L’œuvre de Cardiff, Miller, Alterbahnof Video Walf (2012) présenté à la Documenta de Cassel en 2013 tente d'apporter une réponse : elle propose d'utiliser les outils de visualisation, de réalité augmentée ou de localisation (applications sur smartphone en l'occurrence) pour construire des récits historiques, pour historiciser les lieux urbains - précisément, la gare de Cassel. La gare devient un lieu transhistorique, car elle est "affectivée" par le mouvement de (l'historien ?) promeneur. Cardiff propose un récit historique novateur qui lie affectivité et mouvement : l'historien-promeneur est (é)mu au sens fort, étymologique du mot. Ce récit d'ego-histoire en apparence, tissé d'émotions, d'expériences, de souvenirs, est aussi truffé d'indications documentaires et historiques sur lieux ou des objets, qui guident la navigation. C'est une histoire "participative", finalement : écrite ou parcourue plutôt par le spectateur, le promeneur, le visiteur, le flâneur, dont le mouvement seul trace le récit. Même si ce mouvement n'est pas entièrement libre : la visite est en partie guidée, comme par un « audio-guide » amélioré.

L'application mobile contient des voix, des sons des images, des vidéos pré enregistrés. L'écran fait apparaître des personnages ou objets qui n'existent plus : il juxtapose différentes couches temporelles et différents niveaux de réalité ou de présence, pour les rendre coprésents justement - démarche anachronique ou anachrotopique sur laquelle nous serons amenés à revenir. L'écran a ainsi plusieurs fonctions :
  • film amateur (impression qu'a le spectateur en mouvement de filmer la scène, comme un touriste ou un promeneur),
  • application de réalité augmentée (ajout d'informations visuelles et sonores, de documents d'archives)

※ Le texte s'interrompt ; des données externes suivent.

/-- The shift drops len[63:61] and keeps bits [60:0] above three zeros (R91). -/
theorem bitLength_eq_low61_append (len : Word64) : bitLength len = len.extractLsb' 0 61 ++ (0 : BitVec 3) := by
  rw [bitLength_eq_shiftLeft, BitVec.shiftLeft_eq_concat_of_lt (by decide)]
  rfl

/-- Byte j of `n` big-endian bytes is the j-th from the top (R11). -/
theorem bytesOfWord_getD {w n j : Nat} (v : BitVec w) (h : j < n) :
    (bytesOfWord n v).getD j 0 = v.extractLsb' (8 * (n - 1 - j)) 8 := by
  simp [bytesOfWord, List.getD, h]

theorem lengthField_getD (len : Word64) {j : Nat} (h : j < 8) :
    (lengthField len).getD j 0 = (bitLength len).extractLsb' (56 - 8 * j) 8 := by
  have hstart : 8 * (8 - 1 - j) = 56 - 8 * j := by omega
  rw [lengthField, bytesOfWord_getD _ h, hstart]

/-! ### Its place in the last block -/

/-- The last block that Pad gives, with or without spillover, ends in the length field (R88, R89). -/
theorem pad_getLast?_ends_in_lengthField (v : Variant) (buf : List Byte) (fill : Nat) (len : Word64) :
    ∃ front, (pad v buf fill len).getLast? = some (front ++ lengthField len) := by
  unfold pad
  split
  · exact ⟨_, rfl⟩
  · exact ⟨_, rfl⟩

/-- The last block is B − 8 bytes and then the length field, whatever the default of `getLastD` (R90). -/
theorem pad_getLastD_eq_append {v : Variant} {buf : List Byte} {fill : Nat} {len : Word64}
    (hb : buf.length = blockBytes v) (hf : fill < blockBytes v) (dflt : List Byte) :
    ∃ front : List Byte, front.length = blockBytes v - 8
      ∧ (pad v buf fill len).getLastD dflt = front ++ lengthField len := by
  obtain ⟨front, hlast⟩ := pad_getLast?_ends_in_lengthField v buf fill len
  have hlength := pad_block_length hb hf _ (List.mem_of_getLast? hlast)
  rw [List.length_append, lengthField_length] at hlength
  exact ⟨front, by omega, by rw [List.getLastD_eq_getLast?, hlast, Option.getD_some]⟩

/-- The final block has B bytes, and dropping all but the last 8 leaves the length field (R90). -/
theorem pad_last_drop_and_length {v : Variant} {buf : List Byte} {fill : Nat} {len : Word64}
    (hb : buf.length = blockBytes v) (hf : fill < blockBytes v) :
    ((pad v buf fill len).getLastD []).drop (blockBytes v - 8) = lengthField len
      ∧ ((pad v buf fill len).getLastD []).length = blockBytes v := by
  obtain ⟨front, hfront, hlast⟩ := pad_getLastD_eq_append (len := len) hb hf []
  have hB := blockBytes_cases v
  rw [hlast]
  exact ⟨List.drop_left' hfront, by rw [List.length_append, hfront, lengthField_length]; omega⟩

/-- Settles O43, by the value of L64, the bytes of the length field and its place in the last block; the two examples are
those of R91. -/
theorem lengthFieldKeepsTheLow64Bits : Obligations.LengthFieldKeepsTheLow64Bits := by
  refine ⟨fun len => ⟨bitLength_toNat len, bitLength_toNat_of_lt, bitLength_eq_low61_append len,
    fun _ => lengthField_getD len⟩, fun _ _ _ _ => pad_last_drop_and_length, ?_, ?_⟩
  · decide
  · decide

end Sys2Proof.Machine
end

section
/-! PROOFS. The command words (30_encoding.md): the words of the seven commands and the ILLEGAL words (R55 to R61), what
a step answers to a request (R53, R131), the operand of START (R56) and the payload lanes that a command reads (R62). -/

namespace Sys2Proof

/-! ### The fields of a word (R54, R55) -/

theorem opField_append_reservedF0 (w : Cmd) : opField w ++ reservedF0 w = w := by
  rw [opField, reservedF0, BitVec.extractLsb'_append_extractLsb'_eq_extractLsb' (by decide)]
  exact BitVec.extractLsb'_eq_self

theorem opField_append_reservedFD_append_countField (w : Cmd) : opField w ++ reservedFD w ++ countField w = w := by
  rw [opField, reservedFD, countField, BitVec.extractLsb'_append_extractLsb'_eq_extractLsb' (by decide),
    BitVec.extractLsb'_append_extractLsb'_eq_extractLsb' (by decide)]
  exact BitVec.extractLsb'_eq_self

theorem opField_append_reservedFR_append_idxField (w : Cmd) : opField w ++ reservedFR w ++ idxField w = w := by
  rw [opField, reservedFR, idxField, BitVec.extractLsb'_append_extractLsb'_eq_extractLsb' (by decide),
    BitVec.extractLsb'_append_extractLsb'_eq_extractLsb' (by decide)]
  exact BitVec.extractLsb'_eq_self

/-! ### The words of the commands (R58, R59) -/

/-- A word that format F0 decodes is the word of its OP's command. -/
theorem decodeF0_instr {w : Cmd} {op : BitVec 4} {i j : Instr} (hi : i.WellFormed) (he : encode i = formatF0 op)
    (hop : (opField w).toNat = op.toNat) (h : decodeF0 i w = .instr j) : j.WellFormed ∧ w = encode j := by
  unfold decodeF0 at h
  split at h
  next hz =>
    obtain rfl := Decoded.instr.inj h
    exact ⟨hi, by rw [he, ← opField_append_reservedF0 w, BitVec.eq_of_toNat_eq hop, hz, formatF0]⟩
  next => cases h

/-- A word that format FD decodes is EOI's, or that of a DATA command with COUNT not 0. -/
theorem decodeFD_instr {w : Cmd} {j : Instr} (hop : (opField w).toNat = 3) (h : decodeFD w = .instr j) :
    j.WellFormed ∧ w = encode j := by
  unfold decodeFD at h
  split at h
  next hz =>
    have hw : w = formatFD 3 (countField w) := by
      conv_lhs => rw [← opField_append_reservedFD_append_countField w, BitVec.eq_of_toNat_eq (y := 3) hop, hz]
      rfl
    split at h
    next hc =>
      obtain rfl := Decoded.instr.inj h
      rw [hc] at hw
      exact ⟨rfl, hw⟩
    next hc =>
      obtain rfl := Decoded.instr.inj h
      exact ⟨by simpa [Instr.WellFormed, Instr.wf] using hc, hw⟩
  next => cases h

/-- A word that format FR decodes is that of an RDDIG command. -/
theorem decodeFR_instr {w : Cmd} {j : Instr} (hop : (opField w).toNat = 6) (h : decodeFR w = .instr j) :
    j.WellFormed ∧ w = encode j := by
  unfold decodeFR at h
  split at h
  next hz =>
    obtain rfl := Decoded.instr.inj h
    refine ⟨rfl, ?_⟩
    conv_lhs => rw [← opField_append_reservedFR_append_idxField w, BitVec.eq_of_toNat_eq (y := 6) hop, hz]
    rfl
  next => cases h
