-- ==== Sys2Proof/Machine/Convert.lean ====
section
/-! DEFINITION. The conversions (49_convert.md): the kernels R251, R260 and R269, the datapaths of R272, and the
eighteen requests. -/

namespace Sys2Proof.Machine

/-- `NANSENT(ity)` under `P_NAN_TO_INT` (R251). -/
def nanSentinel (cfg : Config) (ity : IntFmt) : BitVec ity.width :=
  match cfg.nanToInt with
  | .maxPositive => intPat ity ity.max
  | .other s =>
    match ity with
    | .ui32 => s.ui32
    | .ui64 => s.ui64
    | .i32 => s.i32
    | .i64 => s.i64

/-- The result for a value below or above the integer format, by its sign (R251). -/
def overflowSentinel (ity : IntFmt) (sign : Bool) : IntResult ity :=
  (if sign then intPat ity ity.min else intPat ity ity.max, NV)

/-- `FloatToInt(fmt, ity, a, rm, exact)` (R251). -/
def floatToInt (cfg : Config) (fmt : Fmt) (ity : IntFmt) (a : Pat fmt) (rm : RoundingMode) (exact : Bool) :
    IntResult ity :=
  if isNaN fmt a then (nanSentinel cfg ity, NV)
  else if isInf fmt a then overflowSentinel ity (signOf fmt a)
  else if isZero fmt a then (0, noFlags)
  else
    let u := unpack fmt a
    let r := roundIntMag cfg u.sign u.m u.q rm
    saturate ity (signed u.sign r.1) r.2 exact

/-- `IntToFloat(fmt, ity, x, rm, tm)` (R260). -/
def intToFloat (fmt : Fmt) (ity : IntFmt) (x : BitVec ity.width) (rm : RoundingMode) (tm : Tininess) :
    FloatResult fmt :=
  let v := intVal ity x
  if v = 0 then (zeroPat fmt false, noFlags) else roundExact fmt (v < 0) v.natAbs false 0 rm tm

/-- `FloatToFloat(src, dst, a, rm, tm)` (R269). -/
def floatToFloat (src dst : Fmt) (a : Pat src) (rm : RoundingMode) (tm : Tininess) : FloatResult dst :=
  let s := signOf src a
  if isNaN src a then (cnan dst, flagIf (isSigNaN src a) NV)
  else if isInf src a then (infPat dst s, noFlags)
  else if isZero src a then (zeroPat dst s, noFlags)
  else
    let u := unpack src a
    roundExact dst s u.m false u.q rm tm

/-- `sig = f | (if e != 0 then 2^t else 0)` (R272). -/
def sigWithHidden (fmt : Fmt) (a : Pat fmt) : Nat := fracOf fmt a ||| (if expOf fmt a ≠ 0 then 2 ^ fmt.t else 0)

/-- Float to 32-bit integer, for every pattern: a NaN from the table of R251 first, then the fixed-point path with 12
fraction bits, in which an infinity is too large (R272). -/
def floatToInt32Datapath (cfg : Config) (fmt : Fmt) (ity : IntFmt) (a : Pat fmt) (rm : RoundingMode) (exact : Bool) :
    IntResult ity :=
  if isNaN fmt a then (nanSentinel cfg ity, NV)
  else
    let pre := match fmt with | .f32 => 32 | .f64 => 0
    let sig := sigWithHidden fmt a <<< pre
    let dist : Int := (match fmt with | .f32 => 0xAA | .f64 => 0x427) - expOf fmt a
    let sig := if 0 < dist then shiftRightJam 64 sig dist.toNat else sig
    roundToIntFmt cfg ity (signOf fmt a) sig 12 rm exact

/-- Float to 64-bit integer, for every pattern: a NaN and an exponent out of range (an infinity's among them) from the
table of R251 first, then the path with a 64-bit integer part and a 64-bit fraction word (R272). -/
def floatToInt64Datapath (cfg : Config) (fmt : Fmt) (ity : IntFmt) (a : Pat fmt) (rm : RoundingMode) (exact : Bool) :
    IntResult ity :=
  let sig := sigWithHidden fmt a
  let dist : Int := (match fmt with | .f32 => 0xBE | .f64 => 0x433) - expOf fmt a
  let least : Int := match fmt with | .f32 => 0 | .f64 => -11
  if isNaN fmt a then (nanSentinel cfg ity, NV)
  else if dist < least then overflowSentinel ity (signOf fmt a)
  else
    let v := match fmt with
      | .f32 => sig <<< 40
      | .f64 => sig <<< (-dist).toNat
    let vx := if 0 < dist then shiftRightJam64Extra v 0 dist.toNat else (v, 0)
    roundToIntFmt cfg ity (signOf fmt a) (vx.1 * 2 ^ 64 + vx.2) 64 rm exact

/-- Integer to float, for a nonzero integer (R272). -/
def intToFloatDatapath (fmt : Fmt) (s : Bool) (m : Nat) (rm : RoundingMode) (tm : Tininess) : FloatResult fmt :=
  let e : Int := fmt.bias + fmt.k - 3
  if bitlen m ≤ fmt.k - 1 then normRoundPack fmt s e m rm tm
  else
    let d := bitlen m - (fmt.k - 1)
    roundPack fmt s (e + d) (shiftRightJam 64 m d) rm tm

/-- F64 to F32, for finite operands (R272). -/
def narrowDatapath (a : Pat .f64) (rm : RoundingMode) (tm : Tininess) : FloatResult .f32 :=
  let s := signOf .f64 a
  let f := shiftRightJam 64 (fracOf .f64 a) 22
  if expOf .f64 a = 0 ∧ f = 0 then (zeroPat .f32 s, noFlags)
  else roundPack .f32 s ((expOf .f64 a : Int) - 0x381) (f ||| 0x40000000) rm tm

/-- F32 to F64, for finite nonzero operands (R272). -/
def widenDatapath (a : Pat .f32) : Option (Pat .f64) := do
  let (e, f) ← if expOf .f32 a = 0 then (normSubnormalSig .f32 (fracOf .f32 a)).map fun r => (r.1 - 1, r.2)
    else some ((expOf .f32 a : Int), fracOf .f32 a)
  some (pack .f64 (signOf .f32 a) (e + 0x380) (f <<< 29))

/-- `f32_to_ui32` (R252). -/
def execF32ToUi32 (rm : RoundingMode) (exact : Bool) (ops : Operands) (s : State) : Out :=
  s.finishPattern (floatToInt config .f32 .ui32 (patOf .f32 ops.a) rm exact)

/-- `f32_to_ui64` (R253). -/
def execF32ToUi64 (rm : RoundingMode) (exact : Bool) (ops : Operands) (s : State) : Out :=
  s.finishPattern (floatToInt config .f32 .ui64 (patOf .f32 ops.a) rm exact)

/-- `f32_to_i32` (R254). -/
def execF32ToI32 (rm : RoundingMode) (exact : Bool) (ops : Operands) (s : State) : Out :=
  s.finishPattern (floatToInt config .f32 .i32 (patOf .f32 ops.a) rm exact)

/-- `f32_to_i64` (R255). -/
def execF32ToI64 (rm : RoundingMode) (exact : Bool) (ops : Operands) (s : State) : Out :=
  s.finishPattern (floatToInt config .f32 .i64 (patOf .f32 ops.a) rm exact)

/-- `f64_to_ui32` (R256). -/
def execF64ToUi32 (rm : RoundingMode) (exact : Bool) (ops : Operands) (s : State) : Out :=
  s.finishPattern (floatToInt config .f64 .ui32 (patOf .f64 ops.a) rm exact)

/-- `f64_to_ui64` (R257). -/
def execF64ToUi64 (rm : RoundingMode) (exact : Bool) (ops : Operands) (s : State) : Out :=
  s.finishPattern (floatToInt config .f64 .ui64 (patOf .f64 ops.a) rm exact)

/-- `f64_to_i32` (R258). -/
def execF64ToI32 (rm : RoundingMode) (exact : Bool) (ops : Operands) (s : State) : Out :=
  s.finishPattern (floatToInt config .f64 .i32 (patOf .f64 ops.a) rm exact)

/-- `f64_to_i64` (R259). -/
def execF64ToI64 (rm : RoundingMode) (exact : Bool) (ops : Operands) (s : State) : Out :=
  s.finishPattern (floatToInt config .f64 .i64 (patOf .f64 ops.a) rm exact)

/-- `ui32_to_f32` (R261). -/
def execUi32ToF32 (rm : RoundingMode) (_exact : Bool) (ops : Operands) (s : State) : Out :=
  s.finishPattern (intToFloat .f32 .ui32 (intOf .ui32 ops.a) rm s.tininess)

/-- `ui64_to_f32` (R262). -/
def execUi64ToF32 (rm : RoundingMode) (_exact : Bool) (ops : Operands) (s : State) : Out :=
  s.finishPattern (intToFloat .f32 .ui64 (intOf .ui64 ops.a) rm s.tininess)

/-- `i32_to_f32` (R263). -/
def execI32ToF32 (rm : RoundingMode) (_exact : Bool) (ops : Operands) (s : State) : Out :=
  s.finishPattern (intToFloat .f32 .i32 (intOf .i32 ops.a) rm s.tininess)

/-- `i64_to_f32` (R264). -/
def execI64ToF32 (rm : RoundingMode) (_exact : Bool) (ops : Operands) (s : State) : Out :=
  s.finishPattern (intToFloat .f32 .i64 (intOf .i64 ops.a) rm s.tininess)

/-- `ui32_to_f64` (R265). -/
def execUi32ToF64 (rm : RoundingMode) (_exact : Bool) (ops : Operands) (s : State) : Out :=
  s.finishPattern (intToFloat .f64 .ui32 (intOf .ui32 ops.a) rm s.tininess)

/-- `ui64_to_f64` (R266). -/
def execUi64ToF64 (rm : RoundingMode) (_exact : Bool) (ops : Operands) (s : State) : Out :=
  s.finishPattern (intToFloat .f64 .ui64 (intOf .ui64 ops.a) rm s.tininess)

/-- `i32_to_f64` (R267). -/
def execI32ToF64 (rm : RoundingMode) (_exact : Bool) (ops : Operands) (s : State) : Out :=
  s.finishPattern (intToFloat .f64 .i32 (intOf .i32 ops.a) rm s.tininess)

/-- `i64_to_f64` (R268). -/
def execI64ToF64 (rm : RoundingMode) (_exact : Bool) (ops : Operands) (s : State) : Out :=
  s.finishPattern (intToFloat .f64 .i64 (intOf .i64 ops.a) rm s.tininess)

/-- `f32_to_f64` (R270). -/
def execF32ToF64 (rm : RoundingMode) (_exact : Bool) (ops : Operands) (s : State) : Out :=
  s.finishPattern (floatToFloat .f32 .f64 (patOf .f32 ops.a) rm s.tininess)

/-- `f64_to_f32` (R271). -/
def execF64ToF32 (rm : RoundingMode) (_exact : Bool) (ops : Operands) (s : State) : Out :=
  s.finishPattern (floatToFloat .f64 .f32 (patOf .f64 ops.a) rm s.tininess)

end Sys2Proof.Machine
end

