/-- The row of the ten requests that round to an integer: `NX` only when the request asks for it. -/
def integerRow (exact : Bool) : List FlagSet := if exact then [0, NX, NV] else [0, NV]

theorem integerRow_subset (exact : Bool) : integerRow exact ⊆ engineRow := by cases exact <;> decide

theorem integerRow_nv (exact : Bool) : [0, NV] ⊆ integerRow exact := by cases exact <;> decide

theorem integerRow_nx {α : Type} (x : α) (inexact exact : Bool) :
    FlagsIn (integerRow exact) (x, flagIf (inexact && exact) NX) := by
  cases exact
  · rw [Bool.and_false]
    exact .none x
  · exact (FlagsIn.flagIf ..).mono (by decide)

theorem roundToInt_flagsIn (cfg : Config) (exact : Bool) :
    FlagsIn (integerRow exact) (roundToInt cfg fmt a rm exact) := by
  have h0 : FlagsIn (integerRow exact) (a, noFlags) := integerRow_nv exact List.mem_cons_self
  exact .ite ((nanResult_flagsIn ..).mono (integerRow_nv exact)) <| .ite h0 <|
    .ite (integerRow_nx ..) (integerRow_nx ..)

theorem floatToInt_flagsIn (cfg : Config) (ity : IntFmt) (exact : Bool) :
    FlagsIn (integerRow exact) (floatToInt cfg fmt ity a rm exact) := by
  have hv (x : BitVec ity.width) : FlagsIn (integerRow exact) (x, NV) :=
    integerRow_nv exact (List.mem_cons_of_mem _ List.mem_cons_self)
  have h0 : FlagsIn (integerRow exact) ((0 : BitVec ity.width), noFlags) := integerRow_nv exact List.mem_cons_self
  exact .ite (hv _) <| .ite (hv _) <| .ite h0 <| .ite (hv _) <| .ite (hv _) (integerRow_nx ..)

theorem compare_flagsIn (kind : CompareKind) : FlagsIn [0, NV] (compare fmt kind a b) := .ite (.flagIf ..) (.none _)

end Kernels

/-! ## The requests -/

/-- A kernel request completes and responds with its kernel's flags. -/
theorem exec_response_of_finishKernel {i : Instr} {s : State} {row : List FlagSet} {z : Word} {fl : FlagSet}
    (hi : exec i s = s.finishKernel z fl) (h : fl ∈ row) :
    ∃ t p, exec i s = .next t ∧ t.response = some p ∧ p.fl ∈ row :=
  ⟨_, _, hi, State.respond_response .., h⟩

/-- Settles O20, one case for each row of R165; the rows without `UF` rest on exactness below the normal range. -/
theorem flagSetsPerRequest : Obligations.FlagSetsPerRequest := by
  intro i s
  cases i
  case ctx_init | flags_reset | flags_read => exact ⟨_, _, rfl, rfl, List.mem_cons_self⟩
  all_goals refine exec_response_of_finishKernel rfl ?_
  case f32_add | f32_sub | f64_add | f64_sub => exact addSub_flagsIn ..
  case f32_mul | f64_mul => exact mul_flagsIn ..
  case f32_mulAdd | f64_mulAdd => exact mulAdd_flagsIn ..
  case f32_div | f64_div => exact div_flagsIn ..
  case f32_rem | f64_rem => exact rem_flagsIn ..
  case f32_sqrt | f64_sqrt => exact sqrt_flagsIn ..
  case f32_roundToInt | f64_roundToInt => exact roundToInt_flagsIn ..
  case f32_to_ui32 | f32_to_ui64 | f32_to_i32 | f32_to_i64 | f64_to_ui32 | f64_to_ui64 | f64_to_i32 | f64_to_i64 =>
    exact floatToInt_flagsIn ..
  case f32_classify | f64_classify => exact List.mem_cons_self
  case ui32_to_f64 | i32_to_f64 => exact intToFloat_int32_flagsIn _ _ rfl _
  case ui32_to_f32 | ui64_to_f32 | i32_to_f32 | i64_to_f32 | ui64_to_f64 | i64_to_f64 => exact intToFloat_flagsIn ..
  case f32_to_f64 => exact floatToFloat_widen_flagsIn ..
  case f64_to_f32 => exact floatToFloat_flagsIn ..
  -- the twelve comparisons
  all_goals exact compare_flagsIn ..

/-- A row with `DZ` in it is a division's. -/
theorem divInstr_of_infinite_mem_allowedFlags {i : Instr} {fl : FlagSet} (hmem : fl ∈ allowedFlags i)
    (hdz : fl.getLsbD 3 = true) : ∃ fmt rm exact ops, i = divInstr fmt rm exact ops := by
  have hrow : ¬ allowedFlags i ⊆ engineRow := fun hsub =>
    Bool.false_ne_true ((infinite_clear_of_mem_engineRow fl (hsub hmem)).symm.trans hdz)
  cases i
  case f32_div rm exact ops => exact ⟨.f32, rm, exact, ops, rfl⟩
  case f64_div rm exact ops => exact ⟨.f64, rm, exact, ops, rfl⟩
  case f32_roundToInt | f64_roundToInt | f32_to_ui32 | f32_to_ui64 | f32_to_i32 | f32_to_i64 | f64_to_ui32 |
      f64_to_ui64 | f64_to_i32 | f64_to_i64 => exact absurd (integerRow_subset _) hrow
  all_goals exact absurd (by simp [allowedFlags, engineRow]) hrow

theorem dividesByZero_of_infinite (h : (div fmt a b rm tm).2.getLsbD 3 = true) : DividesByZero fmt a b := by
  by_contra hnot
  have hclear := infinite_clear_of_mem_engineRow _ (div_flagsIn_of_not_byZero fmt a b rm tm hnot)
  exact Bool.false_ne_true (hclear.symm.trans h)

/-- Settles O34: the three dividends over a zero, and the one branch of all kernels that raises `DZ`. -/
theorem divisionByZero : Obligations.DivisionByZero := by
  refine ⟨fun fmt rm exact ops s => ?_, fun i s t p hexec hp hdz => ?_⟩
  · intro a b hzb
    refine ⟨fun ⟨ha, hza⟩ => ?_, fun ha => ?_, fun ha => ?_⟩
    · exact answers_of_exec (exec_divInstr ..) (div_finite_zero _ _ ha hza hzb)
    · exact answers_of_exec (exec_divInstr ..) (div_zero_zero _ _ ha hzb)
    · exact answers_of_exec (exec_divInstr ..) (div_inf_finite _ _ ha (isFinite_of_isZero hzb))
  · obtain ⟨t', p', hexec', hp', hmem⟩ := flagSetsPerRequest i s
    cases hexec.symm.trans hexec'
    cases hp.symm.trans hp'
    obtain ⟨fmt, rm, exact, ops, rfl⟩ := divInstr_of_infinite_mem_allowedFlags hmem hdz
    rw [exec_divInstr, State.finishPattern_eq] at hexec
    obtain ⟨-, -, -, hresp⟩ := State.finishKernel_next hexec
    cases hp.symm.trans hresp
    obtain ⟨ha, hza, hzb⟩ := dividesByZero_of_infinite hdz
    exact ⟨fmt, rm, exact, ops, rfl, ha, by simpa using hza, hzb⟩

end Sys2Proof.Machine
end

section
/-! The exact sum of two finite operands (45_add_sub.md R180): the kernel's aligned integer sum is that number in units
of the smaller exponent, and the rounding engine is handed its magnitude. -/

namespace Sys2Proof.Machine

/-- `(-1)^s * x`. -/
def withSign (s : Bool) (x : ℚ) : ℚ := if s then -x else x

section WithSign
variable {x : ℚ} (s : Bool)

theorem withSign_eq_zero_iff : withSign s x = 0 ↔ x = 0 := by
  cases s <;> simp [withSign]

theorem abs_withSign (hx : 0 < x) : |withSign s x| = x := by
  cases s <;> simp [withSign, abs_of_pos hx]
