-- ==== Sys2Proof/Machine/Color.lean ====
section
/-!
DEFINITION. COLOR (45_color_pack.md R101).
-/

namespace Sys2Proof.Machine

/-- COLOR's register (R101). -/
def storeResult (r g b : Byte) (s : State) : State :=
  { s with result := packColor r g b }

/-- COLOR (R101): no wire event, no pixel register. -/
def execColor (r g b : Byte) (s : State) : Host.Outcome State Fault Refusal :=
  .next (storeResult r g b s)

end Sys2Proof.Machine
end

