-- ==== Sys2Proof/Machine/Core.lean ====
section
/-!
DEFINITION. The machine as the host runs it.
-/

def Sys2Proof.core : Host.Core :=
  { State := Sys2Proof.Machine.State
    Fault := Sys2Proof.Machine.Fault
    Refusal := Sys2Proof.Machine.Refusal
    step := Sys2Proof.Machine.step
    reset := Sys2Proof.Machine.State.reset }
end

  • guide d'alignement : l'application demande au spectateur de s'aligner sur le passé et sur le travail de l'artiste.
Le récit mobile autorise une histoire augmentée et immersive, qui entrelace les couches temporelles et les niveaux de réalité, où le promeneur peine à distinguer les souvenirs personnels de l'histoire universelle, la mémoire individuelle de l'histoire collective, le passé du présent, la fiction de la réalité - notamment par la confusion entre les sons présents perçus par le promeneur et les sons pré-enregistrés.

Cet exemple pose enfin la question de l'articulation entre image, texte et sons dans la construction du récit historique : dans le cas de la gare de Cassel le récit est surtout sonore. Mais comment réintégrer l'image pour la faire participer à l'affectivisation ? L'image compte au fond moins que l'écran, le medium, la promenade, qui permet de créer ce mouvement de va-et-vient. L'image isolée a surtout pour fonction de :
  • donner un cadre (framing), un contexte
  • conférer le sentiment d'un lieu hanté par le passé (à partir des archives notamment (comme cette réminiscence de la ballerine dansant au milieu de la gare) qui procure une impression vague, un effet de flou historique.